Let us say that I allocated 10k integers and they all got allocated contiguously in the memory. Now, I free every alternate element in these 10k integers. Now, I want to allocate a long integer which requires 8 bytes. Since none of the above 5k locations have 8 bytes contiguously, does the program allocate this variable a new memory location? If in future I am going to use only > 4 byte locations then am I just wasting this entire memory? Or does the compiler take necessary steps so that these remaining 5k locations will be contiguous later?
EDIT: To those who marked this as a duplicate. Okay, let us say that it uses paging and it is taking care of fragmentation by remapping the pages to contiguous blocks in physical memory. Even then, it would mean that in virtual memory all those address locations are no longer usable right? So, those memory locations are not usable? Yes I understand that this is a problem of fragmentation etc.
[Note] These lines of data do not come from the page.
/-- Sticky flags of delivered lanes stand in their threads' status words. -/
theorem deliver_flags (h : Quiet u) {d : BitVec 8} (hd : d.toNat < 248) (val : Nat → List Word) (fl : Nat → Fl) {n : Nat} (hb : c.inBanks n = true)
    {l : Nat} (hl : l ∈ c.act) : ((c.deliver u 0 d (c.act.map fun l => (l, val l, fl l))).thread (c.t l)).status =
      (u.thread (c.t l)).status ||| (fl l).zeroExtend 32 := by
  unfold Ctx.deliver
  rw [if_pos rfl]
  have step : ∀ (m : Nat) (u : State), Quiet u → Quiet ((c.wrRegs u d m (val m)).orFlags (c.t m) (fl m)) ∧
      (((c.wrRegs u d m (val m)).orFlags (c.t m) (fl m)).thread (c.t l)).status =
        if c.t l = c.t m then (u.thread (c.t l)).status ||| (fl m).zeroExtend 32 else (u.thread (c.t l)).status := by
    intro m u h
    rw [wrRegs_fold hd]
    obtain ⟨x, e, -⟩ := foldVregs h (c.t m) d.toNat (val m) 0
    rw [e]
    unfold State.orFlags
    split
    · next h0 =>
      refine ⟨⟨h.still, h.latent, h.arms⟩, ?_⟩
      rw [h0]
      split
      · simp; rfl
      · rfl
    · refine ⟨⟨h.still, h.latent, h.arms⟩, ?_⟩
      rw [State.thread_modThread]
      split
      · next ht => rw [ht]; rfl
      · rfl
  have keep : ∀ (ls : List Nat) (u : State), Quiet u → (∀ m ∈ ls, c.t l = c.t m → m = l) → ∀ w,
      (u.thread (c.t l)).status = w ||| (fl l).zeroExtend 32 →
      (((ls.map fun l => (l, val l, fl l)).foldl (fun s e => (c.wrRegs s d e.1 e.2.1).orFlags (c.t e.1) e.2.2) u).thread (c.t l)).status =
        w ||| (fl l).zeroExtend 32 := by
    intro ls
    induction ls with
    | nil => intro u _ _ w h; exact h
    | cons m ls ih =>
      intro u hq hu w h
      obtain ⟨q, hs⟩ := step m u hq
      refine ih _ q (fun x hx => hu x (List.mem_cons_of_mem _ hx)) w ?_
      show (((c.wrRegs u d m (val m)).orFlags (c.t m) (fl m)).thread (c.t l)).status = _
      rw [hs]
      split
      · next ht =>
        rw [hu m List.mem_cons_self ht, h, BitVec.or_assoc, BitVec.or_self]
      · exact h
  have main : ∀ (ls : List Nat) (u : State), Quiet u → (∀ m ∈ ls, c.t l = c.t m → m = l) → l ∈ ls →
      (((ls.map fun l => (l, val l, fl l)).foldl (fun s e => (c.wrRegs s d e.1 e.2.1).orFlags (c.t e.1) e.2.2) u).thread (c.t l)).status =
        (u.thread (c.t l)).status ||| (fl l).zeroExtend 32 := by
    intro ls
    induction ls with
    | nil => intro u _ _ h; exact absurd h (by simp)
    | cons m ls ih =>
      intro u hq hu hin
      obtain ⟨q, hs⟩ := step m u hq
      by_cases hml : c.t l = c.t m
      · have : m = l := hu m List.mem_cons_self hml
        subst this
        rw [if_pos rfl] at hs
        exact keep ls _ q (fun x hx => hu x (List.mem_cons_of_mem _ hx)) _ hs
      · rw [if_neg hml] at hs
        have hne : l ∈ ls := by
          rcases List.mem_cons.1 hin with h | h
          · subst h; exact absurd rfl hml
          · exact h
        have := ih _ q (fun x hx => hu x (List.mem_cons_of_mem _ hx)) hne
        rw [hs] at this
        exact this
  exact main c.act u h (fun m hm ht => lane_unique hb hl hm ht.symm) hl

/-- Where a float instruction's word and flags stand once its floe has gone on. -/
theorem deliver_givesFp (h : Quiet u) (ht : u.threads = c.s.threads) (hf : u.floe? c.k = some c.f) (hn : c.f.npend = f.npend) (la : BitVec 4)
    (d : BitVec 8) (val : Nat → Word) (fl : Nat → Fl) :
    c.givesFp ((c.deliver u la.toNat d (c.act.map fun l => (l, [val l], fl l))).completed c.k f) la d val fl := by
  have hth : ∀ t, u.thread t = c.s.thread t := fun t => by unfold State.thread; rw [ht]
  unfold Ctx.givesFp
  split
  · next hla =>
    intro hd hb
    rw [hla]
    refine ⟨deliver_inRegs h (fun t => by rw [hth]) hd (fun l => [val l]) fl (fun _ => Nat.le_refl 1) hb, fun l hl => ?_⟩
    have q : Quiet (c.deliver u 0 d (c.act.map fun l => (l, [val l], fl l))) := by
      unfold Ctx.deliver
      rw [if_pos rfl]
      obtain ⟨x, y, e, -⟩ := deliver_fold (c := c) h hd (fun l => [val l]) fl c.act
      rw [e]
      exact ⟨h.still, h.latent, h.arms⟩
    show (((c.deliver u 0 d _).completed c.k f).thread (c.t l)).status = _
    rw [completed_status q, ← hth]
    exact deliver_flags h hd (fun l => [val l]) fl hb hl
  · next hla =>
    intro ha
    have hl0 : la.toNat ≠ 0 := fun h0 => hla (BitVec.eq_of_toNat_eq h0)
    refine ⟨deliver_inWindow h hf hn hl0 (fun l => [val l]) fl ha, ?_⟩
    unfold Ctx.deliver
    rw [if_neg hl0, if_neg (by simpa using ha)]
    have q := quiet_modFloe h c.k fun x => { x with
        npend := x.npend + 1
        pend := x.pend ++ [{ n := x.npend, reg := d.toNat, cnt := ((c.act.map fun l => (l, [val l], fl l)).headD (0, [], 0)).2.1.length,
                             left := la.toNat, vals := (c.act.map fun l => (l, [val l], fl l)).map fun e => (e.1, e.2.1),
                             flags := (c.act.map fun l => (l, [val l], fl l)).map fun e => (e.1, e.2.2), coord := x.coord }] }
    obtain ⟨z, hz, -, -, -, -, -, -, -, -, -, -, hp⟩ := completed_floe (f := f) q.still (modFloe_some hf _)
    refine ⟨z, hz, ?_⟩
    rw [hp, List.map_append, List.map_singleton]
    refine ⟨_, List.mem_append_right _ (List.mem_singleton_self _), ?_⟩
    rw [if_neg (by dsimp only; omega)]
    refine ⟨rfl, ?_⟩
    intro l hl
    simp only [List.map_map, List.mem_map]
    exact ⟨l, hl, rfl⟩

/-- Where an integer instruction's result stands once its floe has gone on. -/
theorem intOut_gives (h : issuing i s = some (f, c)) (hc : s.calm = true) (o : IntOps) (val : Nat → List Word) :
    c.gives ((c.intOut c.s o val).completed c.k f) o val := by
  have q := quiet_of h hc
  have hf := (issuing_floe_ctx h).1
  unfold Ctx.gives Ctx.intOut
  split
  · split
    · next hla =>
      rw [hla]
      exact setUreg_inUreg q hf _ _
    · next hla => exact uregOut_window q hf (issuing_npend h) (fun h0 => hla (BitVec.eq_of_toNat_eq h0)) _ _
  · split
    · next hla =>
      intro hd hn hb
      rw [hla]
      exact deliver_inRegs q (fun _ => rfl) hd val (fun _ => 0) hn hb
    · next hla =>
      intro ha
      exact deliver_inWindow q hf (issuing_npend h) (fun h0 => hla (BitVec.eq_of_toNat_eq h0)) val (fun _ => 0) ha

end Sys2Proof.Machine
end

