theorem State.round_mems {s t : State} {gid : ℕ} {busy : Bool} (ht : s.round gid busy = some t) : t.mems = s.mems := by
  unfold State.round at ht
  dsimp only at ht
  repeat' split at ht
  all_goals cases ht
  all_goals simp

theorem wfMems_placeNext {s : State} (hz : WfMems s.mems) {gid die : ℕ} {t : State} (ht : s.placeNext gid die = some t) :
    WfMems t.mems := by
  unfold State.placeNext at ht
  split at ht
  · cases ht
  · obtain ⟨u, hu, rfl⟩ := Option.map_eq_some_iff.mp ht
    simpa using wfMems_placeDrift hz hu

theorem wfMems_placeAll (gid n : ℕ) {s : State} (hz : WfMems s.mems) : WfMems (State.placeAll gid n s).mems := by
  induction n generalizing s with
  | zero => exact hz
  | succ n ih =>
    unfold State.placeAll
    split
    case h_1 hx =>
      obtain ⟨d, _, hd⟩ := List.exists_of_findSome?_eq_some hx
      exact ih (wfMems_placeNext hz hd)
    case h_2 => exact hz

theorem wfMems_placeLeft {gid : ℕ} {ds : List ℕ} {s : State} (hz : WfMems s.mems) {t : State} (ht : State.placeLeft gid ds s = some t) :
    WfMems t.mems := by
  induction ds generalizing s with
  | nil => cases ht; exact hz
  | cons d ds ih =>
    unfold State.placeLeft at ht
    split at ht
    case h_1 hx =>
      obtain ⟨die, _, hd⟩ := List.exists_of_findSome?_eq_some hx
      split at hd
      · exact ih (wfMems_placeDrift hz hd) ht
      · cases hd
    case h_2 => cases ht

theorem wfMems_placeTogether {gid n : ℕ} {s : State} (hz : WfMems s.mems) {t : State} (ht : State.placeTogether gid n s = some t) :
    WfMems t.mems := by
  induction n generalizing s with
  | zero => cases ht
  | succ n ih =>
    unfold State.placeTogether at ht
    split at ht
    case h_1 hx => exact ih (wfMems_placeAll _ _ (by rw [State.round_mems hx]; exact hz)) ht
    case h_2 => exact wfMems_placeLeft (by simpa using hz) ht

theorem wfMems_together {s : State} (hz : WfMems s.mems) {gid : ℕ} {t : State} (ht : s.together gid = some t) : WfMems t.mems :=
  wfMems_placeTogether hz ht

end Sys2Proof.Machine
end

section
/-! SUPPORT. What the functions of Machine/Launch.lean leave of the byte memories. -/

namespace Sys2Proof.Machine

@[simp] theorem State.dropLaunch_mems (s : State) (ctx : ℕ) : (s.dropLaunch ctx).mems = s.mems := by simp [State.dropLaunch]
@[simp] theorem wfMems_acceptLaunch {s : State} (h : WfMems s.mems) (ctx : ℕ) (r : BitVec 512) : WfMems (s.acceptLaunch ctx r).mems := by
  have hw (g : Grid) : WfMems ((((s.newId.2.setGrid s.newId.1 g).statWrite s.newId.1 4 4 0).statWrite s.newId.1 12 52 0).setGState s.newId.1 0).mems :=
    wfMems_setGState (wfMems_statWrite (wfMems_statWrite (by simpa using h) ..) ..) ..
  unfold State.acceptLaunch
  dsimp only
  split
  · simpa using h
  · split
    · simpa using h
    · split
      · simpa using hw _
      · exact wfMems_setGState (wfMems_statWrite (by simpa using hw _) ..) ..

theorem outWfMems_execLaunchRecord {page : ℕ} {pasid : BitVec 20} {size : ℕ} {data : BitVec 512} {s : State} (hz : WfMems s.mems) :
    OutWfMems (execLaunchRecord page pasid size data s) := by
  unfold execLaunchRecord
  repeat' split
  all_goals simp [hz]

theorem outWfMems_execDeviceSideLaunch {n : ℕ} {s : State} (hz : WfMems s.mems) : OutWfMems (execDeviceSideLaunch n s) := by
  unfold execDeviceSideLaunch
  dsimp only
  repeat' split
  all_goals simp [hz]

theorem outWfMems_execDriftDistribution {gid : ℕ} {s : State} (hz : WfMems s.mems) : OutWfMems (execDriftDistribution gid s) := by
  unfold execDriftDistribution
  dsimp only
  repeat' split
  · exact outWfMems_next.mpr hz
  · exact outWfMems_next.mpr (wfMems_getD (fun t ht => wfMems_together hz ht) hz)
  · exact outWfMems_next.mpr (wfMems_getD (fun t ht => by rw [State.round_mems ht]; exact hz) hz)
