-- ==== Sys2Proof/Machine/Ops.lean ====
section
/-! DEFINITION. The named operations over the stores and the registers: reading and writing one entry of a sparse
store, filling a whole store, the read and write primitives of R10, recording a result (R220, the block's one
operation in place of an exception), and the environment's draws (R236). -/

namespace Sys2Proof.Machine

/-- Read entry `a` of a store whose unlisted entries hold `d`. -/
def Sparse.get {α : Type} (d : α) : List (Nat × α) → Nat → α
  | [], _ => d
  | (k, v) :: m, a => if a = k then v else Sparse.get d m a

/-- Write entry `a`, keeping the canonical form: writing `d` removes the entry. -/
def Sparse.set {α : Type} [DecidableEq α] (d : α) : List (Nat × α) → Nat → α → List (Nat × α)
  | [], a, v => if v = d then [] else [(a, v)]
  | (k, w) :: m, a, v =>
    if a < k then (if v = d then (k, w) :: m else (a, v) :: (k, w) :: m)
    else if a = k then (if v = d then m else (a, v) :: m)
    else (k, w) :: Sparse.set d m a v

/-- The entry that holds `f k` at index `k`, if it has to be listed. -/
def Sparse.entry {α : Type} [DecidableEq α] (d : α) (f : Nat → α) (k : Nat) : Option (Nat × α) :=
  if f k = d then none else some (k, f k)

/-- The store that holds `f k` at every index k < n and `d` everywhere else: a loop `for k in 0 .. n-1` that writes
every entry (R140, R143). -/
def Sparse.tabulate {α : Type} [DecidableEq α] (d : α) (n : Nat) (f : Nat → α) : List (Nat × α) :=
  (List.range n).filterMap (Sparse.entry d f)

/-- The canonical form of a store: indexes strictly rising, and no entry equal to what an unlisted index holds. -/
abbrev Sparse.wf {α : Type} [DecidableEq α] (d : α) (m : List (Nat × α)) : Prop :=
  m.Pairwise (fun x y => x.1 < y.1) ∧ ∀ c ∈ m, c.2 ≠ d

/-- The canonical form of TxBuf (entry 10). -/
abbrev Memory.wf (m : Memory) : Prop := Sparse.wf 0#8 m

/-- What an unlisted byte of TxBuf reads as: its reset value (R29). -/
def Memory.unlisted : Byte := 0#8

/-- `N_BYTES = LED_COUNT × BPP` (R7). -/
def nBytes (p : Params) : Nat := p.ledCount * Config.bpp

/-- The number of payload bits of a frame, 8 × N_BYTES (R160). -/
def payloadBits (p : Params) : Nat := 8 * nBytes p

/-- `Pix[i]` (R10). -/
def getPix (s : State) (i : Nat) : Pixel := Sparse.get Pixel.reset s.pix i

/-- `Pix[i] <- p` (R10). -/
def setPix (i : Nat) (p : Pixel) (s : State) : State := { s with pix := Sparse.set Pixel.reset s.pix i p }

/-- `TxBuf[k]` (R10). -/
def getTx (s : State) (k : Nat) : Byte := Sparse.get Memory.unlisted s.txBuf k

/-- `result(code)`: record the code and end the command (R10, R220). This is all that stands in place of taking an
exception (R227), and there is nothing to return from (R228). -/
def finish (c : ResultCode) (s : State) : State := { s with result := c }

/-- The check of `Init` that every command but INIT makes before its own (R225, step 4; R255). -/
def requireInit (k : State → State) (s : State) : State := if s.init then k s else finish .notInit s

/-- `Enc <- {EncodingBytes, 0}` (R156, R165, R200). -/
def encoderStart (s : State) : State := { s with phase := .encodingBytes, bitpos := 0 }

/-- Answer the sink: the response becomes an observation (R15, R94). -/
def respond (r : Response) (s : State) : State := { s with trace := s.trace ++ [.response r] }

/-- The draw `chanOk` (R190): the environment's next answer, or the free value of this draw (entry 3). -/
def chanOkAnswer (e : Env) : Bool := e.chanOk.headD (Config.chanOk e.drawn)

/-- The draw `chanAccept` (R201): the environment's next answer, or the free value of this draw (entry 3). -/
def chanAcceptAnswer (e : Env) : Bool := e.chanAccept.headD (Config.chanAccept e.drawn)

/-- The environment after a `chanOk` draw. -/
def takeChanOk (s : State) : State :=
  { s with env := { s.env with chanOk := s.env.chanOk.tail, drawn := s.env.drawn + 1 } }

/-- The environment after a `chanAccept` draw. -/
def takeChanAccept (s : State) : State :=
  { s with env := { s.env with chanAccept := s.env.chanAccept.tail, drawn := s.env.drawn + 1 } }

/-- Reset (R250): every piece of the block's state takes its reset value. The parameters are constants (R251); the
agents' pending steps and answers, and what was observed, are not the block's (entry 13). -/
def resetBlock (s : State) : State :=
  { State.resetWith s.params with env := s.env, inputs := s.inputs, trace := s.trace }

end Sys2Proof.Machine
end

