-- ==== Sys2Proof/Machine/Core.lean ====
section
/-! DEFINITION. The machine behind the host's interface. -/

def Sys2Proof.core : Host.Core :=
  { State := Sys2Proof.Machine.State, Fault := Sys2Proof.Machine.Fault,
    Refusal := Sys2Proof.Machine.Refusal, step := Sys2Proof.Machine.step,
    reset := Sys2Proof.Machine.State.reset }
end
My question is the following:
Is there any way the run-time program might know that this issue arises and somehow try and manage its resources in a good way? Since C is a totally compiled language, I don't think this is possible. Does JAVA or C# run-time environment do things like this? Reorganizing their objects such that they take up a contiguous block of memory in their heap space? And if that happens, do they have to change values of every referencing variable? Since their position on the heap (and effectively their address) is changing?